# Near-Destroying Civilisations



## Laurence (Feb 19, 2015)

*Methods of Destroying Civilisations*

What cool ways of nearly destroying empires have guys thought of in the past?

I want to remove a civilisation from one half of an island but not the other civilisation. The two have a mountain range between them. 

I'm particularly interested in the possibility of a localised deep freeze.


----------



## Queshire (Feb 19, 2015)

Plague would be my disaster of choice. You would lose a portion of the non-destroyed civilization, true, but the mountains would provide a good bottle neck to set up a quarantine until the plague runs its course. For bonus points the plague could resurrect those it kills as horrible necromantic monstrosities.


----------



## Laurence (Feb 19, 2015)

That's a great plan, one side dies; the other side flees the island and ends up on the continent of my story!


----------



## Pythagoras (Feb 19, 2015)

How big is the island? A civil war could do the trick. 
And I'm not sure I understand what you mean by a "localised deep freeze".


----------



## Saigonnus (Feb 19, 2015)

I have a short story (thus far) that is set in a post-apocalyptic period of my world. Basically, the scorched earth tactics of the enemy caused a famine among the people.

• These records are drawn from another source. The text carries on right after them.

-- ==== Sys2Proof/Machine/Flags.lean ====
section
/-! DEFINITION. k.fpflags (R26 to R28): folding, RW1C writes and the trap of an enabled exception; k.gstat (R29); the
matrix sticky flags (R190). -/

namespace Sys2Proof.Machine
open Sys2Proof

/-- The exceptions of `e` whose trap bit is set in k.fpflags (R26). -/
def enabledExc (flags : Word) (e : BitVec 5) : BitVec 5 := e &&& flags.extractLsb' 8 5

/-- A write to k.fpflags: trap bits are written, a 1 clears a flag, the rest stays zero (R26). -/
def writeFpflags (old v : Word) : Word :=
  (v &&& 0x1F00) ||| (old &&& 0x1F &&& ~~~ v)

/-- Whether a live thread of a group is away from its home (R29 RG). -/
def awayFromHome (g : Group) : Bool :=
  g.home.any (fun q => g.liveMask.getLsbD q.1)

/-- k.gstat (R29). -/
def gstatOf (g : Group) : Word :=
  let setPart : Nat := match g.setId with
    | none => 0
    | some id => id % 16 * 2 ^ 20 + 2 ^ 19
  BitVec.ofNat 32 ((if g.tlevel then 2 ^ 28 else 0) + (if g.il then 2 ^ 27 else 0) + (if awayFromHome g then 2 ^ 26 else 0)
    + g.wd % 4 * 2 ^ 24 + setPart + g.role % 4 * 2 ^ 17 + g.handles.length % 32 * 2 ^ 12 + g.allotment % 1024)

/-- The exceptions a member raised, over its executing lanes (R27). -/
def orExc (es : List Exc) : Exc := es.foldl (· ||| ·) 0

/-- Results of a floating-point instruction (R27, R28): `val` gives the words and the exceptions of a lane. Where an
exception is raised whose trap bit is set, every member is held until the results have landed and then traps. -/
def fpPends (s : State) (c : Nat) (f : Fields) (ms : Members) (lat : Option Nat) (n : Nat)
    (val : State → Nat → Nat → List Word × Exc) : List (Member × Pend) :=
  ms.zipIdx.map (fun q =>
    let m := q.1
    let res := (lanesOf m.exec).map (fun l => (l, val s m.slot l))
    (m, { id := s.serial + q.2, lanes := m.exec, regs := destRegs f.d n,
          cells := if f.d.toNat = vnull then [] else
            (List.range n).flatMap (fun k => res.map (fun r => (cellKey (f.d.toNat + k) r.1, r.2.1.getD k 0))),
          due := lat.map (now s c + ·), exc := orExc (res.map (fun r => r.2.2)), fp := true, share := s.serial }))

/-- The exceptions raised and enabled among all members (R28). -/
def enabledOf (s : State) (c : Nat) (ps : List (Member × Pend)) : Exc :=
  orExc (ps.map (fun q => enabledExc (getGroup s c q.1.slot).fpflags q.2.exc))

/-- Posts floating-point results; the flag says that the members are held (R28). The first member with an enabled
exception carries the trap. -/
def postFp (s : State) (c : Nat) (pc next : Dword) (ms : Members) (ps : List (Member × Pend)) : State × Bool :=
  let en := enabledOf s c ps
  let carrier := (ps.find? (fun q => enabledExc (getGroup s c q.1.slot).fpflags q.2.exc != 0)).map (fun q => q.1.slot)
  let s1 := { s with serial := s.serial + ps.length }
  (ps.foldl (fun t q =>
      if q.1.exec = 0 || (q.2.cells.isEmpty && q.2.exc == 0) then t
      else postPend t c q.1.slot
        { q.2 with held := if en != 0 && carrier == some q.1.slot then some ⟨pc, next, ms.map (·.slot), en⟩ else none }) s1,
   en != 0)

end Sys2Proof.Machine
end

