-- ==== Sys2Proof/Machine/Issue.lean ====
section
/-! DEFINITION. How an instruction issues: the dependence waits of R67 to R72, the register-bound check (R18), arrival at
a rendezvous and the scope-mismatch fault (R229 to R236), the effect, and what the group does next (R67, R221, R222,
R237); and fetching an instruction's bytes (R60, R62, R278). -/

namespace Sys2Proof.Machine
open Sys2Proof

/-- What an instruction's effect comes to. -/
inductive Res where
  /-- The effect is complete; the issuing entries go on at the next instruction. -/
  | ok (s : State)
  /-- The effect is complete, and it has placed the issuing entries itself. -/
  | moved (s : State)
  /-- The instruction cannot issue yet for a reason of variable duration (R220). -/
  | wait (s : State)
  /-- An address of the instruction is being translated (R262). R220 does not count that among the waits: the entry stays
  the running one. -/
  | stay (s : State)
  /-- The instruction has issued and its entries are parked, at the next instruction or at this one, until a unit
  releases them. -/
  | park (next : Bool) (p : Park) (s : State)
  /-- A trap; the lanes resume at the next instruction or at this one (R279). -/
  | trap (next : Bool) (t : TrapReq) (s : State)
deriving Repr

/-! ### Dependences (R67 to R72) -/

inductive Dep where
  | go
  | stay          -- a fixed-latency result or a STALL count: the entry stays ready (R220)
  | wait (w : Wait)
deriving DecidableEq, Repr

/-- Register runs of an instruction, 1023 left out: all, and those it reads. -/
def namedRuns (op : Nat) (f : Fields) : List (Nat × Nat) :=
  ((regRefs op f).filter (fun r => r.base != vnull)).map (fun r => (r.base, r.n))
def readRuns (op : Nat) (f : Fields) : List (Nat × Nat) :=
  ((regRefs op f).filter (fun r => r.base != vnull && !r.write)).map (fun r => (r.base, r.n))

/-- MMA, MMAS and MMAT. -/
def matrixOp (op : Nat) : Bool := decide (0x2C0 ≤ op) && decide (op ≤ 0x2C2)

/-- What a matrix instruction reads of the accumulator run that it writes: C but with CZ, the hold half with HI (R173, R177). -/
def accReads (op : Nat) (f : Fields) : List (Nat × Nat) :=
  if matrixOp op then
    (if f.imm.getLsbD 4 then [] else [(f.c.toNat, mxCols op)]) ++
      (if f.imm.getLsbD 2 then [(f.c.toNat + mxCols op, mxCols op)] else [])
  else []

/-- HTEST, HMOV, HCANCEL and HWAIT name a handle without waiting for it (R194), their predicate register apart, and an
asynchronous instruction's D is judged by R193. -/
def handleOp (op : Nat) : Bool := decide (0x283 ≤ op) && decide (op ≤ 0x286)
def asyncOp (op : Nat) : Bool :=
  (decide (0x280 ≤ op) && decide (op ≤ 0x282)) || op == 0x302 || matrixOp op

/-- Registers whose pending handle an instruction waits for (R70, and R71 for those it writes, a matrix instruction's
accumulator run among them). -/
def handleRuns (op : Nat) (f : Fields) (il : Bool) : List (Nat × Nat) :=
  if handleOp op then (if f.p.toNat = vnull then [] else [(f.p.toNat, 1)])
  else if il && !asyncOp op then namedRuns op f
  else if il && matrixOp op then readRuns op f ++ [(f.c.toNat, mxAccLen op f.imm)]
  else readRuns op f ++ accReads op f

/-- Results in flight to lanes of an entry that block it: those to registers of `rs`, or all. -/
def blocking (g : Group) (t : Nat) (m : Mask) (rs : Option (List (Nat × Nat))) : List Pend :=
  g.pend.filter (fun p => p.inFlight t && p.lanes &&& m != 0 &&
    match rs with
    | none => true
    | some q => p.regs.any (fun r => q.any (fun b => decide (b.1 ≤ r) && decide (r < b.1 + b.2))))

def depOf (ps : List Pend) (w : Wait) (next : Dep) : Dep :=
  if ps.isEmpty then next else if ps.any (·.variable) then .wait w else .stay

/-- The lanes whose results an entry waits for: its own, or all where the group has no other entry (R223). -/
def waitLanes (g : Group) (e : Entry) : Mask := if g.frontier.length ≤ 1 then BitVec.allOnes 64 else e.mask

/-- The waits that end before an entry issues at lane scope or arrives at a rendezvous: SW (R67), a merge (R222), what a
resumption has re-injected (R72, R185), and a compaction that moves the group's units (R244). -/
def depArrive (s : State) (c x : Nat) (f : Fields) (e : Entry) : Dep :=
  let g := getGroup s c x
  if g.rewait.any (fun i => s.mxOps.any (fun o => o.id == i)) || (getCore s c).moving.contains x then .wait .other
  else depOf (if e.settle || (f.sw && !interlocked g x) then blocking g (now s c) (waitLanes g e) none else []) .results .go

/-- The waits for registers that end before an instruction issues: interlocks (R71) and pending handles (R70). -/
def depIssue (s : State) (c x op : Nat) (f : Fields) (e : Entry) : Dep :=
  let g := getGroup s c x
  let il := interlocked g x
  let runs := namedRuns op f
  depOf (if il then blocking g (now s c) (waitLanes g e) (some runs) else []) (.regs runs)
    (if g.handles.any (fun h => (handleRuns op f il).any (fun b => decide (b.1 ≤ h.reg) && decide (h.reg < b.1 + b.2)))
     then .wait (.handles (handleRuns op f il))
     else if il && (mxRunsOf s c x).any (fun q => q.2.2.2 && runs.any (fun b => runsMeet b.1 b.2 q.2.1 q.2.2.1))
     then .wait .other
     else .go)

/-- Whether an instruction of opcode `op` may issue for an entry of context `x`, or, at a wider scope, the entry may arrive
at its rendezvous (R67 to R72, R222, R223, R230) (log 11, DEDUCED). -/
def depCheck (s : State) (c x op : Nat) (f : Fields) (e : Entry) : Dep :=
  match depArrive s c x f e with
  | .go => if f.scope = .lane then depIssue s c x op f e else .go
  | d => d

/-- Whether the instruction of a completed rendezvous may issue for one member: its merged or resumed entry has waited
(R72, R222), and so has the member for what the instruction names (R70, R71). -/
def memberFree (s : State) (c op : Nat) (f : Fields) (pc : Dword) (x : Nat) : Bool :=
  match issuingEntry (getGroup s c x) true pc with
  | none => true
  | some e => depArrive s c x f e == .go && depIssue s c x op f e == .go

/-! ### Issue slots (R225 to R227) -/

/-- Whether a group may share an issue with those that have it already (R227): co-issue in other windows, or pairing with
one group of the same window and width whose lanes are others. -/
def sharesWith (u v : SlotUse) : Bool :=
  u.joins && v.joins && u.launch == v.launch && u.role == v.role && u.pc == v.pc &&
  v.parts.all (fun q =>
    match u.parts.filter (fun r => runsMeet q.1 q.2.1 r.1 r.2.1) with
    | [] => true
    | [r] => r.1 == q.1 && r.2.1 == q.2.1 && r.2.2 &&& q.2.2 == 0
    | _ => false)

/-- The issue slot that an instruction would use, that of the member with the lowest group slot (R231), and what the slot's
use then is; none where the slot has issued in this cycle (R226) and the issue cannot be shared (R227). -/
def slotUse (s : State) (c : Nat) (f : Fields) (pc : Dword) (ms : Members) : Option (Nat × SlotUse) :=
  match ms.find? (fun m => m.active != 0) with
  | none => none
  | some m =>
    let k := getCore s c
    let g := k.group m.slot
    let u := mget {} k.slots g.slot
    let v : SlotUse := { cycle := now s c + 1, joins := decide (m.slot < handlerCtx) && (f.scope == .lane || f.scope == .group),
                         launch := (mget none k.blocks g.block).map (·.launch), role := g.role, pc := pc,
                         parts := [(g.window, g.width, m.exec)] }
    if u.cycle ≤ now s c then some (g.slot, v)
    else if sharesWith u v then some (g.slot, { u with parts := u.parts ++ v.parts })
    else none

/-- The slot has issued for the groups `xs`; its other groups lose their latches (R23). -/
def takeSlot (s : State) (c : Nat) (u : Option (Nat × SlotUse)) (xs : List Nat) : State :=
  match u with
  | none => s
  | some q => updCore s c (fun k => { k with
      slots := mset {} k.slots q.1 q.2
      groups := mmap {} (fun y g =>
        if !xs.contains y && g.slot == q.1 then { g with latchA := none, latchB := none } else g)
        k.groups })

/-! ### The register-bound check -/

/-- The first register, in the order of R16, that lies outside the allotment (R18) (log 65, DEDUCED). -/
def outOfBound (g : Group) (op : Nat) (f : Fields) : Option Nat :=
  match (namedRuns op f).find? (fun r => decide (g.allotment < r.1 + r.2)) with
  | some r => some (max r.1 g.allotment)
  | none => none

def rbOf (k : Core) (op : Nat) (f : Fields) (xs : List Nat) : Option (Nat × Nat) :=
  match xs with
  | [] => none
  | x :: rest => match outOfBound (k.group x) op f with
    | some r => some (x, r)
    | none => rbOf k op f rest

/-- Registers that the core reads for an instruction, the predicate apart: the matrix engine reads a matrix instruction's runs
(R184), the core its tile address. -/
def coreRuns (op : Nat) (f : Fields) : List (Nat × Nat) :=
  if op = 0x2C0 then [] else if op = 0x2C1 ∨ op = 0x2C2 then [(f.b.toNat, 1)] else readRuns op f

/-- An instruction that takes values from lanes of its group that need not execute. -/
def crossesLanes (op : Nat) (f : Fields) : Bool :=
  permClass f.perm != 0 || (decide (0x040 ≤ op) && decide (op < 0x080)) || op == 0x2C1 || op == 0x2C2

/-- An error has struck one of some registers of a lane. -/
def struckAt (g : Group) (rs : List (Nat × Nat)) (l : Nat) : Bool :=
  rs.any (fun b => (List.range b.2).any (fun i => g.bad.contains (cellKey (b.1 + i) l)))

/-- The lowest lane of a member in which an instruction reads a struck register (R395). -/
def struckLane (g : Group) (op : Nat) (f : Fields) (m : Member) : Option Nat :=
  if g.bad.isEmpty then none
  else (lanesOf (laneMask g.width)).find? (fun l =>
    ((crossesLanes op f || m.exec.getLsbD l) && struckAt g (coreRuns op f) l) ||
    (m.active.getLsbD l && f.p.toNat != vnull && struckAt g [(f.p.toNat, 1)] l))

/-- The first member, and its lane, that reads a struck register. -/
def struckOf (k : Core) (op : Nat) (f : Fields) : Members → Option (Nat × Nat)
  | [] => none
  | m :: ms => match struckLane (k.group m.slot) op f m with
    | some l => some (m.slot, l)
    | none => struckOf k op f ms

/-- XM of a register that an instruction reads (R395): nothing is performed, and the lanes stay at the instruction; the manual
gives such a trap no KIND and no address (log 23, DESIGN CHOICE). -/
def struckReq (s : State) (x l : Nat) (pc : Dword) (xs : List Nat) : TrapReq :=
  { cls := clsXM, info := BitVec.ofNat 32 (l * 16 + freeNatAt s 12 x 2 l % 7),
    addr := freeWordAt s 12 x 1 l ++ freeWordAt s 12 x 0 l, pc := pc, slots := xs, origin := x }

/-! ### After the effect -/

/-- Bytes of the instruction, and the address after it. -/
def nextPc (pc : Dword) (f : Fields) : Dword := pc + BitVec.ofNat 64 (lenBytes f.len)

/-- Earliest cycle of the next instruction (R67); interlocked mode ignores STALL (R71). -/
def nextCycle (s : State) (c x : Nat) (f : Fields) : Nat :=
  now s c + 1 + (if interlocked (getGroup s c x) x then 0 else f.stall.toNat)

/-- A group has issued (R226), has read what the instruction names (R274), and keeps or gives up its reuse latches (R23). -/
def markIssued (s : State) (c op : Nat) (f : Fields) (g : Group) : Group :=
  { learnDones (readRuns op f ++ accReads op f) g with
           lastIssue := now s c + 1, gave := op == 0x187 && g.yielded.isSome,
           latchA := if f.ra then latchRun op f { f with a := ~~~f.a } else none,
           latchB := if f.rb then latchRun op f { f with b := ~~~f.b } else none }

/-- Every issuing entry goes on at the next instruction. -/
def retire (s : State) (c op : Nat) (f : Fields) (pc : Dword) (wide : Bool) (xs : List Nat) : State :=
  updCore s c (fun k => xs.foldl (fun k x =>
    k.withGroup x (advance (markIssued s c op f (k.group x)) wide pc (nextPc pc f) (nextCycle s c x f))) k)

/-- The issuing entry of a group is parked, at its address or at the next. -/
def parkEntry (g : Group) (wide : Bool) (pc at' : Dword) (p : Park) (notBefore : Nat) : Group :=
  let h := fun (e : Entry) =>
    { e with pc := at', park := p, wait := .none, settle := false, notBefore := notBefore }
  choose { g with frontier := updFirst (isIssuing wide pc) h g.frontier }

def parkAll (s : State) (c op : Nat) (f : Fields) (pc : Dword) (wide next : Bool) (p : Park) (xs : List Nat) : State :=
  updCore s c (fun k => xs.foldl (fun k x =>
    k.withGroup x (parkEntry (markIssued s c op f (k.group x)) wide pc (if next then nextPc pc f else pc) p
      (nextCycle s c x f))) k)

/-- The lanes of a trapping instruction resume at the next one, or stay at it, parked at the rendezvous that had
completed when the scope is wider (R237, R279). -/
def stopLanes (s : State) (c op : Nat) (f : Fields) (pc : Dword) (wide next : Bool) (xs : List Nat) : State :=
  if next then retire s c op f pc wide xs
  else if wide then
    let h := fun (e : Entry) => { e with park := .trapped f.scope }
    updCore s c (fun k => updSlots k xs (fun g => { g with frontier := updFirst (isIssuing wide pc) h g.frontier }))
  else s
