-- ==== Sys2Proof/Machine/Matrix.lean ====
section
/-! DEFINITION. Matrix instructions, opcodes 0x2C0 to 0x2C6 (R171 to R190), and the matrix engine's own steps: granting
passes (R186) and completing (R178, R182). -/

namespace Sys2Proof.Machine
open Sys2Proof

/-! ### Handles (R182, R192, R193) -/

/-- A register of a group is a pending handle. -/
def isPending (g : Group) (r : Nat) : Bool := g.handles.any (fun h => h.reg == r)

/-- HX (R193): D is pending already in some member. -/
def hxTrap (f : Fields) (pc : Dword) (xs : List Nat) (y : Nat) (s : State) : Res :=
  .trap false { cls := clsHX, info := f.d.setWidth 32, pc := pc, slots := xs, origin := y } s

def pendingSlot (k : Core) (r : Nat) (xs : List Nat) : Option Nat := xs.find? (fun x => isPending (k.group x) r)

/-- D becomes pending for an operation. A copy or LPOST whose D is 1023 has no pending handle: it raises no HX, counts toward no
limit, and its completion word goes nowhere (R13) (log 25, DESIGN CHOICE). -/
def addHandle (s : State) (c x r op : Nat) : State :=
  if r = vnull then s
  else updGroup s c x (fun g => { g with handles := g.handles ++ [⟨r, op⟩] })

/-- A completion word reaches the handle register that an operation's pendency has moved to (R192, R194), in every lane;
the pendency ends. -/
def completeHandle (s : State) (c x op : Nat) (word : Word) : State :=
  match (getGroup s c x).handles.find? (fun h => h.op == op) with
  | none => s
  | some h => writeAllLanes (updGroup s c x (fun g => { g with handles := g.handles.filter (fun q => q.op != op) })) c x h.reg word

/-- A copy's completion word: the group that reads it knows the copy's writes (R274). -/
def completeCopyHandle (s : State) (c x op : Nat) (word : Word) : State :=
  match (getGroup s c x).handles.find? (fun h => h.op == op) with
  | none => s
  | some h => updGroup (completeHandle s c x op word) c x (fun g => { g with dones := mset 0 g.dones h.reg op })

/-- The completion word of R182 and R192. -/
def completionWord (error cancelled : Bool) (kind cause count : Nat) : Word :=
  BitVec.ofNat 32 (2 ^ 31 + (if error then 2 ^ 30 else 0) + (if cancelled then 2 ^ 29 else 0) + kind * 2 ^ 24 +
    (if error then cause * 2 ^ 20 + count % 2 ^ 20 else count % 2 ^ 24))

/-! ### Checks (R176, R188) -/

/-- A span of a scratchpad: R159 with an alignment and a length, every bank checked. -/
def checkSpan (s : State) (c tenant align len : Nat) (sa : Word) : Except Nat Nat :=
  match checkSpm s c tenant align sa with
  | .error cls =>
    if cls = clsOV ∧ 8192 * (getCore s (if sa.getLsbD 23 then c / 4 * 4 + (sa.extractLsb' 21 2).toNat else c)).nspm <
        (sa.extractLsb' 0 19).toNat + len then .error clsTP else .error cls
  | .ok key =>
    let core := key / 327680
    let off := key % 327680
    if 8192 * (getCore s core).nspm < off + len then .error clsTP
    else if ((List.range ((off + len - 1) / 8192 + 1 - off / 8192)).map (off / 8192 + ·)).all
        (fun b => bankTagOf s core b == tenant) then .ok key
    else .error clsOV

/-- Tag of table k and bias vector k of a cluster: that of its core (R188). -/
def tableTag (s : State) (cl k : Nat) : Nat := (getCore s (cl * 4 + k)).tid

/-- Fields of the command word (R177). -/
def cmdField (cmd : BitVec 32) (lo n : Nat) : Nat := (cmd.extractLsb' lo n).toNat
def cmdBit (cmd : BitVec 32) (i : Nat) : Bool := cmd.getLsbD i

/-- The tables and vectors that enabled stages name carry the tenant's tag (R176). -/
def stagesOk (s : State) (cl tenant : Nat) (cmd : BitVec 32) : Bool :=
  (!cmdBit cmd 17 || tableTag s cl (cmdField cmd 18 2) == tenant) &&
  (!cmdBit cmd 11 || tableTag s cl (cmdField cmd 12 2) == tenant)

/-- Octets of a member that take part (R175). -/
def octetsOf (g : Group) (m : Mask) : List Nat :=
  (List.range (g.width / 8)).filter (fun q => m.extractLsb' (8 * q) 8 != 0)

/-- The tile address of an octet: register B of its first lane (R176). -/
structure TileRef where
  slot  : Nat
  octet : Nat
  sa    : Word
deriving DecidableEq, Repr

/-- The tile checks in member order, then octet order: keys, or the first failure. -/
def checkTiles (s : State) (c : Nat) : List TileRef → Except (TileRef × Nat) (List (TileRef × Nat))
  | [] => .ok []
  | t :: ts =>
    match checkSpan s c (tenantOf s c t.slot) 256 2048 t.sa with
    | .error cls => .error (t, cls)
    | .ok key => match checkTiles s c ts with
      | .error e => .error e
      | .ok r => .ok ((t, key) :: r)

/-! ### Results -/

/-- A register of a lane as the engine reads it: results that are due are in it. -/
def landedCell (g : Group) (t r l : Nat) : Word :=
  (g.pend.filter (fun p => p.touches r l && !p.inFlight t && !p.skip.contains (cellKey r l))).foldl
    (fun v p => mget v p.cells (cellKey r l)) (regAt g r l)

/-- A run of registers of a lane as one little-endian number. -/
def runNum (g : Group) (t base n l : Nat) : Nat :=
  ((List.range n).map (fun k => (landedCell g t (base + k) l).toNat * 2 ^ (32 * k))).foldl (· + ·) 0

/-- Elements 0 to K - 1 of width `w` packed in a number (R35, R174). -/
def elemsOfNum (w k x : Nat) : List Nat := (List.range k).map (fun i => x / 2 ^ (w * i) % 2 ^ w)

/-- Column n of the B operand as a number: an MMA fragment, or 32 bytes of a tile (R174). -/
def columnNum (s : State) (g : Group) (t : Nat) (o : MxOp) (octet tile n : Nat) : Nat :=
  if o.op = 0x2C0 then runNum g t o.f.b.toNat 8 (8 * octet + n) else readLE s.spm (tile + 32 * n) 32

/-- The value of an element of an integer format. -/
def intElems (code k x : Nat) : List Int := (elemsOfNum 8 k x).map (intDecode code)

/-- One element (j, n) before the epilogue (R178), for row and column numbers. -/
def mxElem (o : MxOp) (xv : List Half) (row col outer : Nat) (h : Word) : MxOut :=
  let sub := o.f.sub.toNat
  let k := mxDepth o.op sub
  let l := mxStep o.op sub
  let p := mxInterval o.op o.f.imm
  let hi := cmdBit o.f.imm 2
  let ho := cmdBit o.f.imm 3
  if o.op = 0x2C2 then
    elemInt l p hi ho (intElems 10 k row)
      ((List.range k).map (fun i => terVal (terDigit (col / 256 ^ (i / 5) % 256) (i % 5)))) outer h
  else if mxIsInt o.op sub then elemInt l p hi ho (intElems (mxFmtA sub) k row) (intElems (mxFmtB sub) k col) outer h
  else
    let fa := mxFmtA sub
    let fb := mxFmtB sub
    elemF l p hi ho ((elemsOfNum (fmtWidth fa) k row).map (mxFElem fa (xv.getD (cmdField o.f.imm 5 3) 0)))
      ((elemsOfNum (fmtWidth fb) k col).map (mxFElem fb (xv.getD (cmdField o.f.imm 8 3) 0))) outer h

/-- An F32 code whose NaN is the canonical one: NaN operands give a canonical NaN in D (R45, R52) (log 29, DEDUCED). -/
def canonNan32 (x : Nat) : Nat := match fdecode fF32 x with
  | .nan _ => nanCode fF32
  | _ => x

/-- The epilogue of element n (R179): its code and flags. -/
def mxEpilogue (s : State) (o : MxOp) (n : Nat) (x : MxOut) : Nat × MxFlags :=
  let cmd := o.f.imm
  let v0 : MxVal := ⟨!mxIsInt o.op o.f.sub.toNat, x.outer, x.flags⟩
  let m := n + 8 * cmdField cmd 14 3
  let v1 := if cmdBit cmd 11 then
    biasStage ((mget [] s.biases (o.cluster * 4 + cmdField cmd 12 2)).getD m 0) v0 else v0
  let v2 := if cmdBit cmd 17 then actStage (mget [] s.tables (o.cluster * 4 + cmdField cmd 18 2)) v1 else v1
  if cmdBit cmd 20 then requant (cmdField cmd 21 5) (cmdField cmd 26 3) v2
  else (if v2.isFloat then canonNan32 v2.bits else v2.bits, v2.flags)

/-- The words of a row's accumulator run (R179): one value a register, or packed values and zeros. -/
def packRow (o : MxOp) (codes : List Nat) : List Word :=
  if cmdBit o.f.imm 20 then
    let w := qtWidth (cmdField o.f.imm 26 3)
    let per := 32 / w
    (List.range codes.length).map (fun i =>
      BitVec.ofNat 32 (((List.range per).map (fun t => codes.getD (per * i + t) 0 * 2 ^ (w * t))).foldl (· + ·) 0))
  else codes.map (BitVec.ofNat 32)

Couple that with a lack of basic sanitation and you have the perfect breeding ground for a health crisis. Millions die and leave the rest to fight over what little bit remains.


----------



## WooHooMan (Feb 19, 2015)

The one I got now is a giant that broke a moon and is now in the process of destroying the planet, one nation at a time.  In fact, there's only one real empire left in the setting.  Everyone else has been reduced to nomadic tribes

I like it when the disaster is a tangible antagonist.  Plagues are good but any other natural disaster doesn't sit well with me.
My favorite empire-destroyer is internal political conflicts: the greatest enemy any nation could ever know.


----------



## Philster401 (Feb 19, 2015)

Two words: Random meteor.


----------



## ChasingSuns (Feb 19, 2015)

Floods, volcanic activity, and earthquakes could all do the job. Or perhaps you have a situation like Atlantis where technology brings their end in some way. Depending on what kind of world this is, there could be several possibilities.


----------



## Laurence (Feb 20, 2015)

I'd love to use some kind of political conflict, but not sure in what way...

It is an island so floods may work! Anything that would make the land unusable-it doesn't necessarily have to hurt anyone. 

Oh and by localised deep freeze I mean basically an ice age, destroying land and most livestock, that would only effect an area the size of half of France for some reason.


----------



## Chilari (Feb 20, 2015)

Are you trying to remove all the people of the unwanted civilisation, or just the civilisation itself?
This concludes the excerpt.